Dear Doctor Pengloss,

I beg you to read this letter. The things I describe here may sound nonsensical, but I believe you may be the only person who can offer me advice in my current situation. I feel there is much to explain, but I think it would be best if I just started from the beginning. Please take my story seriously. I have no reason to deceive you.

I suppose this all starts with my wife. We were a relatively normal couple. We started dating when we were both nineteen, and we ended up getting married three years later. Within six months she was pregnant, and our son was on the way. Like I said, we were normal. I suppose we started a little younger than most people do nowadays, but aside from that, there was nothing exceptional about us.
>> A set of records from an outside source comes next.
-- ==== Sys2Proof/Decode.lean ====
section
/-! DEFINITION. The bit and byte formats of the line, the field port and the control port (R203–R207, R209, R210, R212): how an
item is written out, and how a heard or received one is read into a command. The opcode table gives no bits, so
`decodeTableWord` reads no word. -/

namespace Sys2Proof

/-- The command that a word of the opcode table spells. No row of the table gives bits: none. -/
def decodeTableWord (_nbits _w : Nat) : Option Instr := none

/-! ### Bits and bytes, most significant first -/

/-- `n` in `w` bits, most significant first. -/
def bitsOf : Nat → Nat → List Bool
  | 0, _ => []
  | w + 1, n => (n / 2 ^ w % 2 == 1) :: bitsOf w n

/-- The number whose bits these are, most significant first. -/
def natOf (bits : List Bool) : Nat := bits.foldl (fun a b => 2 * a + b.toNat) 0

/-- A flag as one bit, 1 when set. -/
def flagBit (b : Bool) : List Bool := [b]

/-- A signed value in `w` bits, two's complement. -/
def signedBits (w : Nat) (x : Int) : List Bool := bitsOf w (x % (2 ^ w : Nat)).toNat

/-- The signed value of `w` bits, two's complement. -/
def signedOf (bits : List Bool) : Int :=
  let n := natOf bits
  if n < 2 ^ (bits.length - 1) then (n : Int) else (n : Int) - (2 ^ bits.length : Nat)

/-- The bits of a byte string, most significant bit of each byte first. -/
def bitsOfBytes (bs : List Nat) : List Bool := bs.flatMap (bitsOf 8)

/-- Two bytes, most significant first. -/
def bytes2 (n : Nat) : List Nat := [n / 256 % 256, n % 256]

/-- The bytes of a bit string. -/
def bytesOfBits : Nat → List Bool → List Nat
  | 0, _ => []
  | n + 1, bits => natOf (bits.take 8) :: bytesOfBits n (bits.drop 8)

/-! ### The check (R206) -/

/-- One bit through the register. -/
def crcStep (r : Nat) (b : Bool) : Nat :=
  let shifted := r * 2 % 65536
  if (r / 32768 % 2 == 1) != b then Nat.xor shifted 0x1021 else shifted

/-- The CRC-16 of a bit string. -/
def crc16 (bits : List Bool) : Nat := bits.foldl crcStep 0xFFFF

/-- An item on the line: start bit, covered bits, check. -/
def framed (covered : List Bool) : List Bool := false :: covered ++ bitsOf 16 (crc16 covered)

/-! ### Positions in a cycle (R203), in bit times of 40 ns, 25 to the microsecond -/

/-- The bit at which message slot `i` begins. -/
def messageSlotBit (i : Nat) : Nat := 50 + 200 * i

/-- The bit at which lane slot `l` begins under an organisation code. -/
def laneSlotBit (org l : Nat) : Nat := 900 + (if org = 1 then 1200 else 800) * l

/-! ### Messages (R16, R205) -/

/-- The kind code of a message. -/
def Message.kindCode : Message → Nat
  | .presence .. => 0
  | .laneClaim .. => 1
  | .talkOpen .. => 2
  | .talkMove .. => 3
  | .talkClose .. => 4
  | .answer .. => 5
  | .feedNotice .. => 6
  | .call .. => 7
  | .callAck .. => 8
  | .tally .. => 9
  | .cue .. => 10

/-- The urgency of a kind code (R16). -/
def urgencyOfKind (kind : Nat) : Nat :=
  match kind with
  | 4 => 7
  | 5 | 6 | 3 => 6
  | 1 => 5
  | 2 => 4
  | 7 | 8 | 10 => 3
  | 9 => 2
  | _ => 1

/-- The urgency of a message. -/
def Message.urgency (m : Message) : Nat := urgencyOfKind m.kindCode

/-- The kinds of the reply class (R16). -/
def Message.reply : Message → Bool
  | .talkClose .. | .answer .. | .feedNotice .. | .talkMove .. | .laneClaim .. => true
  | _ => false

/-- The length in bits of the body (R205). -/
def Message.bodyLength : Message → Nat
  | .presence .. => 22
  | .laneClaim .. => 8
  | .talkOpen m => 28 + 8 * m.dests.length
  | .talkMove .. => 8
  | .talkClose .. => 7
  | .answer _ _ _ items => 21 + 16 * items.length
  | .feedNotice .. => 17
  | .call _ _ dests => 8 + 8 * dests.length
  | .callAck .. => 13
  | .tally .. => 9
  | .cue .. => 16

/-- A destination count and the destinations. -/
def destBits (dests : List Nat) : List Bool := bitsOf 3 dests.length ++ dests.flatMap (bitsOf 8)

/-- An item of an ANSWER. -/
def WireItem.bits (w : WireItem) : List Bool :=
  bitsOf 3 w.feed ++ bitsOf 8 w.dest ++ bitsOf 2 w.state ++ bitsOf 3 w.reason

/-- The bits of a message's body. -/
def Message.bodyBits : Message → List Bool
  | .presence fresh stamp field programme =>
    flagBit fresh ++ bitsOf 16 stamp ++ flagBit field ++ bitsOf 4 programme
  | .laneClaim lane source => bitsOf 5 lane ++ bitsOf 3 source
  | .talkOpen m =>
    bitsOf 3 m.source ++ bitsOf 4 m.tag ++ bitsOf 8 m.serial ++ bitsOf 3 m.level ++ flagBit m.memo
      ++ flagBit m.reannounce ++ bitsOf 5 m.lane ++ destBits m.dests
  | .talkMove source lane => bitsOf 3 source ++ bitsOf 5 lane
  | .talkClose source tag => bitsOf 3 source ++ bitsOf 4 tag
  | .answer talker tag serial items =>
    bitsOf 6 talker ++ bitsOf 4 tag ++ bitsOf 8 serial ++ bitsOf 3 items.length ++ items.flatMap WireItem.bits
  | .feedNotice feed talker source state reason =>
    bitsOf 3 feed ++ bitsOf 6 talker ++ bitsOf 3 source ++ bitsOf 2 state ++ bitsOf 3 reason
  | .call key kind dests => bitsOf 4 key ++ bitsOf 1 kind ++ destBits dests
  | .callAck caller feed key => bitsOf 6 caller ++ bitsOf 3 feed ++ bitsOf 4 key
  | .tally dest on => bitsOf 8 dest ++ flagBit on
  | .cue dest seconds mode => bitsOf 8 dest ++ bitsOf 7 seconds ++ bitsOf 1 mode

/-- The envelope of a message from a sender, without its start bit (R205). -/
def Message.envelopeBits (sender : Nat) (m : Message) : List Bool :=
  bitsOf 3 (7 - m.urgency) ++ bitsOf 6 sender ++ bitsOf 4 m.kindCode ++ bitsOf 8 m.bodyLength

/-- The whole message on the line. -/
def Message.bits (sender : Nat) (m : Message) : List Bool := framed (m.envelopeBits sender ++ m.bodyBits)

/-- The row of the table under which a message is heard. -/
def Message.heard (env : Envelope) : Message → Instr
  | .presence fresh stamp field programme => .presenceReceived env fresh stamp field programme
  | .laneClaim lane source => .laneClaimReceived env lane source
  | .talkOpen m => .talkOpenReceived env m
  | .talkMove source lane => .talkMoveReceived env source lane
  | .talkClose source tag => .talkCloseReceived env source tag
  | .answer talker tag serial items => .answerReceived env talker tag serial items
  | .feedNotice feed talker source state reason => .feedNoticeReceived env feed talker source state reason
  | .call key kind dests => .callReceived env key kind dests
  | .callAck caller feed key => .callAckReceived env caller feed key
  | .tally dest on => .tallyReceived env dest on
  | .cue dest seconds mode =>
    if seconds = 0 then .cueStopReceived env dest mode else .cueReceived env dest seconds mode

/-- The first `w` bits as a number, and the rest. -/
def takeField (w : Nat) (bits : List Bool) : Nat × List Bool := (natOf (bits.take w), bits.drop w)

/-- `n` destinations of 8 bits each. -/
def takeDests : Nat → List Bool → List Nat
  | 0, _ => []
  | n + 1, bits => natOf (bits.take 8) :: takeDests n (bits.drop 8)

/-- `n` items of 16 bits each. -/
def takeItems : Nat → List Bool → List WireItem
  | 0, _ => []
  | n + 1, bits =>
    let (feed, b) := takeField 3 bits
    let (dest, b) := takeField 8 b
    let (state, b) := takeField 2 b
    let (reason, b) := takeField 3 b
    ⟨feed, dest, state, reason⟩ :: takeItems n b

/-- The message whose kind code and body bits these are. A code of no kind gives a PRESENCE of zeros, which the envelope's kind
then shows to be malformed (R208). -/
def messageOf (kind : Nat) (b : List Bool) : Message :=
  match kind with
  | 0 =>
    let (fresh, b) := takeField 1 b
    let (stamp, b) := takeField 16 b
    let (field, b) := takeField 1 b
    .presence (fresh == 1) stamp (field == 1) (takeField 4 b).1
  | 1 =>
    let (lane, b) := takeField 5 b
    .laneClaim lane (takeField 3 b).1
  | 2 =>
    let (source, b) := takeField 3 b
    let (tag, b) := takeField 4 b
    let (serial, b) := takeField 8 b
    let (level, b) := takeField 3 b
    let (memo, b) := takeField 1 b
    let (reannounce, b) := takeField 1 b
    let (lane, b) := takeField 5 b
    let (count, b) := takeField 3 b
    .talkOpen ⟨source, tag, serial, level, memo == 1, reannounce == 1, lane, takeDests count b⟩
  | 3 =>
    let (source, b) := takeField 3 b
    .talkMove source (takeField 5 b).1
  | 4 =>
    let (source, b) := takeField 3 b
    .talkClose source (takeField 4 b).1
  | 5 =>
    let (talker, b) := takeField 6 b
    let (tag, b) := takeField 4 b
    let (serial, b) := takeField 8 b
    let (count, b) := takeField 3 b
    .answer talker tag serial (takeItems count b)
  | 6 =>
    let (feed, b) := takeField 3 b
    let (talker, b) := takeField 6 b
    let (source, b) := takeField 3 b
    let (state, b) := takeField 2 b
    .feedNotice feed talker source state (takeField 3 b).1
  | 7 =>
    let (key, b) := takeField 4 b
    let (k, b) := takeField 1 b
    let (count, b) := takeField 3 b
    .call key k (takeDests count b)
  | 8 =>
    let (caller, b) := takeField 6 b
    let (feed, b) := takeField 3 b
    .callAck caller feed (takeField 4 b).1
  | 9 =>
    let (dest, b) := takeField 8 b
    .tally dest ((takeField 1 b).1 == 1)
  | 10 =>
    let (dest, b) := takeField 8 b
    let (seconds, b) := takeField 7 b
    .cue dest seconds (takeField 1 b).1
  | _ => .presence false 0 false 0

/-- The command that the bits of a heard message make, the start bit first: the envelope is read, the body length says where the
check stands, and the check is computed over what precedes it (R205, R206). No start bit, no message. -/
def hearMessage (own : Bool) (bits : List Bool) : Option Instr :=
  match bits with
  | false :: b0 =>
    let (urgencyCode, b) := takeField 3 b0
    let (sender, b) := takeField 6 b
    let (kind, b) := takeField 4 b
    let (length, b) := takeField 8 b
    let covered := b0.take (21 + length)
    let check := (takeField 16 (b0.drop (21 + length))).1
    some ((messageOf kind (b.take length)).heard ⟨crc16 covered == check, own, urgencyCode, sender, kind, length⟩)
  | _ => none

/-! ### Marks and lane slots (R204) -/

/-- The covered bits of a mark. -/
def markCovered (number org : Nat) : List Bool := bitsOf 6 number ++ bitsOf 2 org

/-- A mark on the line. -/
def markBits (number org : Nat) : List Bool := framed (markCovered number org)

/-- The bits of a sample under an organisation code. -/
def sampleWidth (org : Nat) : Nat := if org = 1 then 24 else 16

/-- A lane slot on the line. -/
def Slot.bits (org : Nat) (t : Slot) : List Bool :=
  framed (bitsOf 6 t.holder ++ bitsOf 3 t.source ++ flagBit t.quiet ++ bitsOf 4 t.programme
    ++ t.samples.flatMap (signedBits (sampleWidth org)))

/-- The command that the bits of a heard mark make. -/
def hearMark (own : Bool) (bits : List Bool) (apart : List DueKind) : Option Instr :=
  match bits with
  | false :: b0 =>
    let (number, b) := takeField 6 b0
    let (org, b) := takeField 2 b
    some (.markReceived ⟨crc16 (b0.take 8) == (takeField 16 b).1, own, number, org⟩ apart)
  | _ => none

/-- `n` signed samples of `w` bits each. -/
def takeSamples (w : Nat) : Nat → List Bool → List Sample
  | 0, _ => []
  | n + 1, bits => signedOf (bits.take w) :: takeSamples w n (bits.drop w)

/-- The command that the bits of a heard lane slot make. -/
def hearSlot (org lane : Nat) (own : Bool) (bits : List Bool) : Option Instr :=
  match bits with
  | false :: b0 =>
    let w := sampleWidth org
    let (holder, b) := takeField 6 b0
    let (source, b) := takeField 3 b
    let (quiet, b) := takeField 1 b
    let (programme, b) := takeField 4 b
    let covered := b0.take (14 + 48 * w)
    let check := (takeField 16 (b0.drop (14 + 48 * w))).1
    some (.laneSlotReceived lane (crc16 covered == check) own
      ⟨holder, source, quiet == 1, programme, takeSamples w 48 b⟩)
  | _ => none

/-! ### Field frames (R207) -/

/-- A 16-bit sample as two bytes. -/
def sampleBytes (x : Sample) : List Nat := bytes2 ((x % 65536).toNat)

/-- The bytes of a frame before its check. -/
def frameBody (number : Nat) (presentA presentB : Bool) (a b : List Sample) : List Nat :=
  bytes2 number ++ [presentA.toNat + 2 * presentB.toNat] ++ a.flatMap sampleBytes ++ b.flatMap sampleBytes

/-- A frame as sent. -/
def frameBytes (number : Nat) (presentA presentB : Bool) (a b : List Sample) : List Nat :=
  let body := frameBody number presentA presentB a b
  body ++ bytes2 (crc16 (bitsOfBytes body))

/-- Two bytes at a position, most significant first. -/
def word16 (bs : List Nat) (i : Nat) : Nat := bs.getD i 0 * 256 + bs.getD (i + 1) 0

/-- The signed 16-bit value of a word. -/
def signed16 (n : Nat) : Int := if n < 32768 then (n : Int) else (n : Int) - 65536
That is until the day our son was born. Samantha, my wife, went into labor precisely on her due date. When it happened, I joked that she had always been punctual. I was worried, but nonetheless excited as I drove her to the hospital.

We quickly got her into a room, which is when the waiting began. Labor can last for hours to even days, especially when it’s your firstborn. Fortunately, we didn’t have to wait for too long and a few hours later the doctor urged her to push as the baby slowly made its way out. The child was just about to crown, and I watched awkwardly from beside her with a mixture of excitement, fear, and just a little disgust.

That’s when all hell broke loose. Samantha’s blood pressure tanked, and she groaned in a way that indicated something bad had happened.

“My head,” she said through gritted teeth.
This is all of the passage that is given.